▼▼▼

-- ==== Sys2Proof/Syntax.lean ====
section
/-! DEFINITION. The instructions of HS32 rev2: one constructor of `Instr` for each of the 40 rows of
spec/opcode_table.json. A field that an instruction does not read (R111) is no argument of its constructor. -/

namespace Sys2Proof

/-- A register number of an instruction, 0 to 15 (R22). -/
abbrev RegNum := BitVec 4

/-- The access sizes `.B`, `.W`, `.D` (R12, R102): 1, 2 and 4 bytes. -/
inductive Size where
  | b
  | w
  | d
deriving DecidableEq, Repr

/-- The four shift directions of the field `dir` (R103). -/
inductive ShiftDir where
  | left
  | right
  | signedRight
  | rotateRight
deriving DecidableEq, Repr

/-- The four values of the field `bank` (R106). -/
inductive BankSel where
  | reserved
  | supervisor
  | interrupt
  | bank3
deriving DecidableEq, Repr

/-- The operand `sh(Rn)`: a register number with the shift direction and amount (R103, R104). -/
structure ShiftedReg where
  rn  : RegNum
  dir : ShiftDir
  amt : BitVec 4
deriving DecidableEq, Repr

/-- The instructions, in the order of R108. A final `R` marks a register form; a load or store without it is
the immediate (M format) form, any other without it the I format form. -/
inductive Instr where
  /-- `LDR.B Rd <- [Rm + imm]` (R130). -/
  | ldrB (rd rm : RegNum) (imm : BitVec 14)
  /-- `LDR.W Rd <- [Rm + imm]` (R130). -/
  | ldrW (rd rm : RegNum) (imm : BitVec 14)
  /-- `LDR.D Rd <- [Rm + imm]` (R130). -/
  | ldrD (rd rm : RegNum) (imm : BitVec 14)
  /-- `LDR.B Rd <- [Rm + sh(Rn)]` (R131). -/
  | ldrBR (rd rm : RegNum) (op : ShiftedReg)
  /-- `LDR.W Rd <- [Rm + sh(Rn)]` (R131). -/
  | ldrWR (rd rm : RegNum) (op : ShiftedReg)
  /-- `LDR.D Rd <- [Rm + sh(Rn)]` (R131). -/
  | ldrDR (rd rm : RegNum) (op : ShiftedReg)
  /-- `STR.B [Rm + imm] <- Rd` (R132). -/
  | strB (rd rm : RegNum) (imm : BitVec 14)
  /-- `STR.W [Rm + imm] <- Rd` (R132). -/
  | strW (rd rm : RegNum) (imm : BitVec 14)
  /-- `STR.D [Rm + imm] <- Rd` (R132). -/
  | strD (rd rm : RegNum) (imm : BitVec 14)
  /-- `STR.B [Rm + sh(Rn)] <- Rd` (R133). -/
  | strBR (rd rm : RegNum) (op : ShiftedReg)
  /-- `STR.W [Rm + sh(Rn)] <- Rd` (R133). -/
  | strWR (rd rm : RegNum) (op : ShiftedReg)
  /-- `STR.D [Rm + sh(Rn)] <- Rd` (R133). -/
  | strDR (rd rm : RegNum) (op : ShiftedReg)
  /-- `MOVT Rd <- imm` (R140). -/
  | movt (rd : RegNum) (imm : BitVec 16)
  /-- `MOV Rd <- imm` (R141). -/
  | mov (rd : RegNum) (imm : BitVec 16)
  /-- `MOV Rd <- sh(Rn)` (R142). -/
  | movR (rd : RegNum) (op : ShiftedReg)
  /-- `MOV Rd <- Rm_b` (R143). -/
  | movFromBank (rd rm : RegNum) (bank : BankSel)
  /-- `MOV Rd_b <- Rm` (R144). -/
  | movToBank (rd rm : RegNum) (bank : BankSel)
  /-- `ADD Rd <- Rm + imm` (R155). -/
  | add (rd rm : RegNum) (imm : BitVec 16)
  /-- `ADD Rd <- Rm + sh(Rn)` (R156). -/
  | addR (rd rm : RegNum) (op : ShiftedReg)
  /-- `ADDC Rd <- Rm + imm + C` (R157). -/
  | addc (rd rm : RegNum) (imm : BitVec 16)
  /-- `ADDC Rd <- Rm + sh(Rn) + C` (R158). -/
  | addcR (rd rm : RegNum) (op : ShiftedReg)
  /-- `SUB Rd <- Rm - imm` (R159). -/
  | sub (rd rm : RegNum) (imm : BitVec 16)
  /-- `SUB Rd <- Rm - sh(Rn)` (R160). -/
  | subR (rd rm : RegNum) (op : ShiftedReg)
  /-- `SUBC Rd <- Rm - imm - C` (R161). -/
  | subc (rd rm : RegNum) (imm : BitVec 16)
  /-- `SUBC Rd <- Rm - sh(Rn) - C` (R162). -/
  | subcR (rd rm : RegNum) (op : ShiftedReg)
  /-- `AND Rd <- Rm & imm` (R163). -/
  | and (rd rm : RegNum) (imm : BitVec 16)
  /-- `AND Rd <- Rm & sh(Rn)` (R164). -/
  | andR (rd rm : RegNum) (op : ShiftedReg)
  /-- `BIC Rd <- Rm & ~imm` (R165). -/
  | bic (rd rm : RegNum) (imm : BitVec 16)
  /-- `BIC Rd <- Rm & ~sh(Rn)` (R166). -/
  | bicR (rd rm : RegNum) (op : ShiftedReg)
  /-- `OR Rd <- Rm | imm` (R167). -/
  | or (rd rm : RegNum) (imm : BitVec 16)
  /-- `OR Rd <- Rm | sh(Rn)` (R168). -/
  | orR (rd rm : RegNum) (op : ShiftedReg)
  /-- `XOR Rd <- Rm ^ imm` (R169). -/
  | xor (rd rm : RegNum) (imm : BitVec 16)
  /-- `XOR Rd <- Rm ^ sh(Rn)` (R170). -/
  | xorR (rd rm : RegNum) (op : ShiftedReg)
  /-- `CMP Rm - imm` (R171). -/
  | cmp (rm : RegNum) (imm : BitVec 16)
  /-- `CMP Rm - sh(Rn)` (R172). -/
  | cmpR (rm : RegNum) (op : ShiftedReg)
  /-- `TST Rm & imm` (R173). -/
  | tst (rm : RegNum) (imm : BitVec 16)
  /-- `TST Rm & sh(Rn)` (R174). -/
  | tstR (rm : RegNum) (op : ShiftedReg)
  /-- `B<c>`, "PC + Offset" (R180). It has no encoding; the offset comes from an I-format immediate
  (DEDUCED, safe: log entry 15), and the spec gives the condition no form. -/
  | bc (imm : BitVec 16)
  /-- `B<c>L`, "PC + Offset" (R181). It has no encoding (DEDUCED operand, safe: log entry 15). -/
  | bcl (imm : BitVec 16)
  /-- `INT`, "imm" (R182). It has no encoding (DEDUCED operand, safe: log entry 15). -/
  | int (imm : BitVec 16)
deriving DecidableEq, Repr

end Sys2Proof
end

▲▲▲

● **Problem requirements**
The answer must be a verbatim transcription of all the entries.

● **Reply**
-- ==== Sys2Proof/Syntax.lean ====
section
/-! DEFINITION. The instructions of HS32 rev2: one constructor of `Instr` for each of the 40 rows of
spec/opcode_table.json. A field that an instruction does not read (R111) is no argument of its constructor. -/

namespace Sys2Proof

/-- A register number of an instruction, 0 to 15 (R22). -/
abbrev RegNum := BitVec 4

/-- The access sizes `.B`, `.W`, `.D` (R12, R102): 1, 2 and 4 bytes. -/
inductive Size where
  | b
  | w
  | d
deriving DecidableEq, Repr

/-- The four shift directions of the field `dir` (R103). -/
inductive ShiftDir where
  | left
  | right
  | signedRight
  | rotateRight
deriving DecidableEq, Repr

/-- The four values of the field `bank` (R106). -/
inductive BankSel where
  | reserved
  | supervisor
  | interrupt
  | bank3
deriving DecidableEq, Repr

/-- The operand `sh(Rn)`: a register number with the shift direction and amount (R103, R104). -/
structure ShiftedReg where
  rn  : RegNum
  dir : ShiftDir
  amt : BitVec 4
deriving DecidableEq, Repr

/-- The instructions, in the order of R108. A final `R` marks a register form; a load or store without it is
the immediate (M format) form, any other without it the I format form. -/
inductive Instr where
  /-- `LDR.B Rd <- [Rm + imm]` (R130). -/
  | ldrB (rd rm : RegNum) (imm : BitVec 14)
  /-- `LDR.W Rd <- [Rm + imm]` (R130). -/
  | ldrW (rd rm : RegNum) (imm : BitVec 14)
  /-- `LDR.D Rd <- [Rm + imm]` (R130). -/
  | ldrD (rd rm : RegNum) (imm : BitVec 14)
  /-- `LDR.B Rd <- [Rm + sh(Rn)]` (R131). -/
  | ldrBR (rd rm : RegNum) (op : ShiftedReg)
  /-- `LDR.W Rd <- [Rm + sh(Rn)]` (R131). -/
  | ldrWR (rd rm : RegNum) (op : ShiftedReg)
  /-- `LDR.D Rd <- [Rm + sh(Rn)]` (R131). -/
  | ldrDR (rd rm : RegNum) (op : ShiftedReg)
  /-- `STR.B [Rm + imm] <- Rd` (R132). -/
  | strB (rd rm : RegNum) (imm : BitVec 14)
  /-- `STR.W [Rm + imm] <- Rd` (R132). -/
  | strW (rd rm : RegNum) (imm : BitVec 14)
  /-- `STR.D [Rm + imm] <- Rd` (R132). -/
  | strD (rd rm : RegNum) (imm : BitVec 14)
  /-- `STR.B [Rm + sh(Rn)] <- Rd` (R133). -/
  | strBR (rd rm : RegNum) (op : ShiftedReg)
  /-- `STR.W [Rm + sh(Rn)] <- Rd` (R133). -/
  | strWR (rd rm : RegNum) (op : ShiftedReg)
  /-- `STR.D [Rm + sh(Rn)] <- Rd` (R133). -/
  | strDR (rd rm : RegNum) (op : ShiftedReg)
  /-- `MOVT Rd <- imm` (R140). -/
  | movt (rd : RegNum) (imm : BitVec 16)
  /-- `MOV Rd <- imm` (R141). -/
  | mov (rd : RegNum) (imm : BitVec 16)
  /-- `MOV Rd <- sh(Rn)` (R142). -/
  | movR (rd : RegNum) (op : ShiftedReg)
  /-- `MOV Rd <- Rm_b` (R143). -/
  | movFromBank (rd rm : RegNum) (bank : BankSel)
  /-- `MOV Rd_b <- Rm` (R144). -/
  | movToBank (rd rm : RegNum) (bank : BankSel)
  /-- `ADD Rd <- Rm + imm` (R155). -/
  | add (rd rm : RegNum) (imm : BitVec 16)
  /-- `ADD Rd <- Rm + sh(Rn)` (R156). -/
  | addR (rd rm : RegNum) (op : ShiftedReg)
  /-- `ADDC Rd <- Rm + imm + C` (R157). -/
  | addc (rd rm : RegNum) (imm : BitVec 16)
  /-- `ADDC Rd <- Rm + sh(Rn) + C` (R158). -/
  | addcR (rd rm : RegNum) (op : ShiftedReg)
  /-- `SUB Rd <- Rm - imm` (R159). -/
  | sub (rd rm : RegNum) (imm : BitVec 16)
  /-- `SUB Rd <- Rm - sh(Rn)` (R160). -/
  | subR (rd rm : RegNum) (op : ShiftedReg)
  /-- `SUBC Rd <- Rm - imm - C` (R161). -/
  | subc (rd rm : RegNum) (imm : BitVec 16)
  /-- `SUBC Rd <- Rm - sh(Rn) - C` (R162). -/
  | subcR (rd rm : RegNum) (op : ShiftedReg)
  /-- `AND Rd <- Rm & imm` (R163). -/
  | and (rd rm : RegNum) (imm : BitVec 16)
  /-- `AND Rd <- Rm & sh(Rn)` (R164). -/
  | andR (rd rm : RegNum) (op : ShiftedReg)
  /-- `BIC Rd <- Rm & ~imm` (R165). -/
  | bic (rd rm : RegNum) (imm : BitVec 16)
  /-- `BIC Rd <- Rm & ~sh(Rn)` (R166). -/
  | bicR (rd rm : RegNum) (op : ShiftedReg)
  /-- `OR Rd <- Rm | imm` (R167). -/
  | or (rd rm : RegNum) (imm : BitVec 16)
  /-- `OR Rd <- Rm | sh(Rn)` (R168). -/
  | orR (rd rm : RegNum) (op : ShiftedReg)
  /-- `XOR Rd <- Rm ^ imm` (R169). -/
  | xor (rd rm : RegNum) (imm : BitVec 16)
  /-- `XOR Rd <- Rm ^ sh(Rn)` (R170). -/
  | xorR (rd rm : RegNum) (op : ShiftedReg)
  /-- `CMP Rm - imm` (R171). -/
  | cmp (rm : RegNum) (imm : BitVec 16)
  /-- `CMP Rm - sh(Rn)` (R172). -/
  | cmpR (rm : RegNum) (op : ShiftedReg)
  /-- `TST Rm & imm` (R173). -/
  | tst (rm : RegNum) (imm : BitVec 16)
  /-- `TST Rm & sh(Rn)` (R174). -/
  | tstR (rm : RegNum) (op : ShiftedReg)
  /-- `B<c>`, "PC + Offset" (R180). It has no encoding; the offset comes from an I-format immediate
  (DEDUCED, safe: log entry 15), and the spec gives the condition no form. -/
  | bc (imm : BitVec 16)
  /-- `B<c>L`, "PC + Offset" (R181). It has no encoding (DEDUCED operand, safe: log entry 15). -/
  | bcl (imm : BitVec 16)
  /-- `INT`, "imm" (R182). It has no encoding (DEDUCED operand, safe: log entry 15). -/
  | int (imm : BitVec 16)
deriving DecidableEq, Repr

end Sys2Proof
end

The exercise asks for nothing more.